Studentenwerke fulfill the following tasks:
- running 875 university cafeterias
- running and administering dormitories
- running the BAföG program combining grants and loans to finance studies for less wealthy students
- support for international students in Germany
- psychological counselling and advisory services on legal and financial issues
The umbrella organization Deutsches Studentenwerk is active in:
- carrying their know-how into policy making on the federal and state levels
- providing general support and advice to local Studentenwerke, including seminars, conferences, training manuals, publications, professional training
- engages in lobbying and advocacy efforts
- defends the interests of students at universities in social policy
- collaborating with institutions and organisations which share the same goals

== National Association ==
According to the statutes, Deutsches Studentenwerk has three bodies: the general assembly, the executive board, and the Secretary General. There is also a Board of Trustees (Kuratorium), which is composed of the German Rectors' Conference, students, representatives of federal and regional government, the German Cities Association (Deutscher Städtetag), unions and employers as well as members of parliament and other public figures. The States' Council (Länderrat) consults the executive board and the Secretary General in all matters of fundamental importance. The students council (Studierendenrat), established in May 2004, also plays an important role. It is composed of student members who are actively involved in the bodies of local Studentenwerke. In addition to this, there are nine committees on specific subjects which consult the association.

==International Relations==

The German National Association for Student Affairs (Deutsches Studentenwerk) strives for higher education to be a "tolerant, open and culturally diverse higher education area", in which the social and economic well-being of students is guaranteed by the "European model of strong, public, autonomous and non-profit student affairs and services".

The growing internationalization of the European Higher Education Area (EHEA) involves not only research and teaching, but also involves the understanding that excellent social and economic living conditions for all students is a precondition for successful learning. It also requires broad access to higher education for all social groups in a society of knowledge.
Therefore, the Deutsches Studentenwerk is working towards free, democratic and accessible higher education for everyone regardless of social background or nationality.
The international and intercultural activities of DSW intend to create a free exchange of experience, mutual learning and to create new knowledge in all important areas of student affairs.

Establishing and developing relationships with partner organisations abroad, including the exchange of information and experience with these organisations is a core commitment of Deutsches Studentenwerk. DSW cooperates with numerous partner organisations abroad. For more than 40 years, close relations have been maintained with partners in France, Italy, and Poland. On the European level, Deutsches Studentenwerk works closely with the organisations that are united in the European Council for Student Affairs (ECStA). Overseas, it cooperates with NASPA in North America and the Japanese National Federation of University Co-operative Associations. The development of collaboration with countries that have recently joined the European Union or are candidates to accession is another core task in international relations.
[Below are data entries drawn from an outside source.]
/-- The block a BAR0 offset lies in, and the offset within it (R501). -/
def blockOf (off : Nat) : Block × Nat :=
  if off < 0x100000 then (.pkg, off)
  else if off < 0x900000 then (.part ((off - 0x100000) / 0x80000), (off - 0x100000) % 0x80000)
  else if off < 0x1000000 then (.pkg, off)
  else if off < 0x1800000 then (.opt ((off - 0x1000000) / 0x100000), (off - 0x1000000) % 0x100000)
  else if off < 0x2000000 then (.pkg, off)
  else if off < 0x2400000 then (.gp ((off - 0x2000000) / 0x80000), (off - 0x2000000) % 0x80000)
  else if off < 0x3000000 then (.pkg, off)
  else if off < 0x3200000 then (.ten ((off - 0x3000000) / 0x1000), (off - 0x3000000) % 0x1000)
  else (.pkg, off)

/-- A run of equal 64-bit registers in a block: the first one's offset, the distance, how many, the rw, w1c and w1s bits,
and the reset value. -/
structure RegDesc where
  base : Nat
  stride : Nat := 8
  count : Nat := 1
  rw : Nat := 0
  w1c : Nat := 0
  w1s : Nat := 0
  reset : Nat := 0
  deriving DecidableEq, Repr

/-- All 64 bits. -/
def all64 : Nat := 0xFFFFFFFFFFFFFFFF

/-- Offsets of the package blocks that meanings name. -/
def rDevId : Nat := 0x0
/-- Word w of entry i of the DIE_CAP table, first page (R29). -/
def rDieCap (i w : Nat) : Nat := 0x4000 + 64 * i + 8 * w
def rDieCapPage : Nat := 0x38
def rIdentStatus : Nat := 0x40
def rPkgNum : Nat := 0x50
def rAdminLock : Nat := 0x1000
def rIntMask : Nat := 0x10008
def rIntL1 (s : Nat) : Nat := 0x10100 + 16 * s
def rIntL1Mask (s : Nat) : Nat := 0x10108 + 16 * s
def rPwrLimit : Nat := 0x20000
def rPwrCtl : Nat := 0x20008
def rPwrStatus : Nat := 0x20010
def rPwrCnt : Nat := 0x20018
def rPwrPart (p : Nat) : Nat := 0x20100 + 8 * p
/-- Word w of the activity weights of the die with DIE_CAP index i (R398). -/
def rWeights (i w : Nat) : Nat := 0x21000 + 0x40 * i + 8 * w
def rThmCtl : Nat := 0x30000
def rThmStatus0 : Nat := 0x30008
def rThmStatus1 : Nat := 0x30010
def rCoolCtl : Nat := 0x30018
def rCoolStatus : Nat := 0x30020
def rThmIn (k : Nat) : Nat := 0x30100 + 8 * k
def rThmTemp (m : Nat) : Nat := 0x31000 + 8 * m
def rTimebase : Nat := 0x40000
def rTbCtl : Nat := 0x40008
def rTbStatus : Nat := 0x40010
def rRefclk : Nat := 0x40018
def rDevStatus : Nat := 0x40100
def rRstCmd : Nat := 0x40108
def rRstCause : Nat := 0x40110
def rStrap : Nat := 0x40118
def rEpochCur : Nat := 0x50000
def rEpochPrepare : Nat := 0x50008
def rEpochCommit : Nat := 0x50010
def rEpochStatus : Nat := 0x50018
def rEpochAck : Nat := 0x50020
def rEpochTime : Nat := 0x50028
def rEpochDrain : Nat := 0x50030
def rEpochCtl : Nat := 0x50038
def rEvtBase : Nat := 0x60000
def rEvtCtl : Nat := 0x60008
def rEvtTail : Nat := 0x60010
def rEvtHead : Nat := 0x60018
def rEvtStatus : Nat := 0x60020
def rSvcStatus : Nat := 0x70010
def rHealth0 : Nat := 0x70000
def rHealth1 : Nat := 0x70008
def rFwStatus : Nat := 0x80000
def rFwCmd : Nat := 0x80008
def rFwSrc : Nat := 0x80010
def rFwLen : Nat := 0x80018
def rCalStatus : Nat := 0x80020
def rDbgCtl : Nat := 0x80028
def rCurTree (t w : Nat) : Nat := 0x84000 + 32 * t + 8 * w

/-- Offsets in the partition block. -/
def pBase (p : Nat) : Nat := 0x100000 + p * 0x80000
def rRingCmd (p : Nat) : Nat := pBase p
def rRingArg (p i : Nat) : Nat := pBase p + 8 + 8 * i
def rPartCfg (p : Nat) : Nat := pBase p + 0x100
def rTenQos (p t : Nat) : Nat := pBase p + 0x1000 + 8 * t
def rNetCtl (p : Nat) : Nat := pBase p + 0x20000
def rEgr (p : Nat) : Nat := pBase p + 0x20008
def rBrambleMap (p n : Nat) : Nat := pBase p + 0x20010 + 8 * n
def rPartRoute (p q : Nat) : Nat := pBase p + 0x20100 + 16 * q
def rPodRoute (p d : Nat) : Nat := pBase p + 0x20200 + 16 * d
def rPkgRoute (p k : Nat) : Nat := pBase p + 0x21000 + 16 * k
def rGrpSel (p : Nat) : Nat := pBase p + 0x40000
def rOpTable (p : Nat) : Nat := pBase p + 0x50000
def rIdleCnt (p n c k : Nat) : Nat := pBase p + 0x61000 + 0x60 * (40 * n + c) + 8 * k
def rOwnSel (p : Nat) : Nat := pBase p + 0x70000
def rTlbInv (p : Nat) : Nat := pBase p + 0x70008
def rSegMode (p w : Nat) : Nat := pBase p + 0x78000 + 8 * w
def rSegLimit (p : Nat) : Nat := pBase p + 0x78018
def rHbmStatus (p n : Nat) : Nat := pBase p + 0x78020 + 8 * n
def rRdcCtl (p : Nat) : Nat := pBase p + 0x78040
def rRdcHits (p : Nat) : Nat := pBase p + 0x78050
def rRdcMisses (p : Nat) : Nat := pBase p + 0x78058

/-- Offsets in the optical die block. -/
def oBase (o : Nat) : Nat := 0x1000000 + o * 0x100000
def rQctl (o : Nat) : Nat := oBase o
def rSteerCmd (o : Nat) : Nat := oBase o + 8
def rSteerTime (o : Nat) : Nat := oBase o + 0x10
def rSteerStatus (o : Nat) : Nat := oBase o + 0x18
def rCalCtl (o : Nat) : Nat := oBase o + 0x20
def rPortCfg (o : Nat) : Nat := oBase o + 0x28
def rPortStatus (o : Nat) : Nat := oBase o + 0x30
def rMlxCtl (o : Nat) : Nat := oBase o + 0x40
def rQcfg (o k : Nat) : Nat := oBase o + 0x100 + 8 * k
def rEngStatus (o e : Nat) : Nat := oBase o + 0x200 + 8 * e
def rMlxState (o e : Nat) : Nat := oBase o + 0x280 + 8 * e
def rRole (o e : Nat) (rx : Bool) (w : Nat) : Nat := oBase o + 0x400 + 32 * e + 16 * b2n rx + 8 * w
def rRxOma (o e w : Nat) : Nat := oBase o + 0x1000 + 32 * e + 8 * w
def rFeOma (o e w : Nat) : Nat := oBase o + 0x2000 + 32 * e + 8 * w
def rLaser (o a w : Nat) : Nat := oBase o + 0x3000 + 8 * (20 * a + w)
def rMlxCnt (o e i : Nat) : Nat := oBase o + 0x4000 + 64 * e + 8 * i

/-- Offsets in the general port block and the tenant table. -/
def gBase (g : Nat) : Nat := 0x2000000 + g * 0x80000
def rGpCtl (g : Nat) : Nat := gBase g
def rGpTimer (g : Nat) : Nat := gBase g + 0x30
def rGpStatus (g : Nat) : Nat := gBase g + 0x38
def rGpCnt (g i : Nat) : Nat := gBase g + 0x100 + 8 * i
def rGpConn (g i w : Nat) : Nat := gBase g + 0x40000 + 64 * i + 8 * w
def tBase (t : Nat) : Nat := 0x3000000 + 0x1000 * t
def rTenCfg (t : Nat) : Nat := tBase t
def rTenRoot (t : Nat) : Nat := tBase t + 8
def rTenState (t : Nat) : Nat := tBase t + 0x10
/-- Word i of tenant leaf kind k: NOTIFY, RING_ERR, DB_ERR, then the two masks (R484). -/
def rTenLeaf (t k i : Nat) : Nat := tBase t + 0x40 + 0x40 * k + 8 * i

/-- The w1c bits of the level-1 cause register of a source (R483). -/
def intLeafMask (s : Nat) : Nat :=
  if s < 16 then 0x7F * 2 ^ 48
  else if s < 24 then 0x7FFFFF
  else match s with
    | 24 => 0x7
    | 25 => 0xF
    | 26 => 0x3
    | 27 => 0x7
    | 28 => 0x3F
    | 29 => 0x1
    | 30 => 0xFFF
    | 31 => 0xF
    | 32 => 0x7
    | _ => 0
===European Council for Student Affairs===

Deutsches Studentenwerk is a founding member of the European Council of Student Affairs (ECStA), the European umbrella group founded in 1999. ECStA's goal is to improve the social infrastructure at higher education institutions and to support cooperation between organisations that are active in this field. With its actions, ECStA aims to support student mobility for participants of exchange programs and for free movers, who are organising and financing their studies abroad themselves.

The focus of ECStA's work lies on study financing, housing, food, counselling and cultural activities of students. Apart from this, the Council organises conferences and seminars, carries out research projects, and arranges exchange projects for students and staff. Finally, ECStA works as a consulting body for the institutions of the European Union as well as for national governments in all questions regarding the social framework of studying.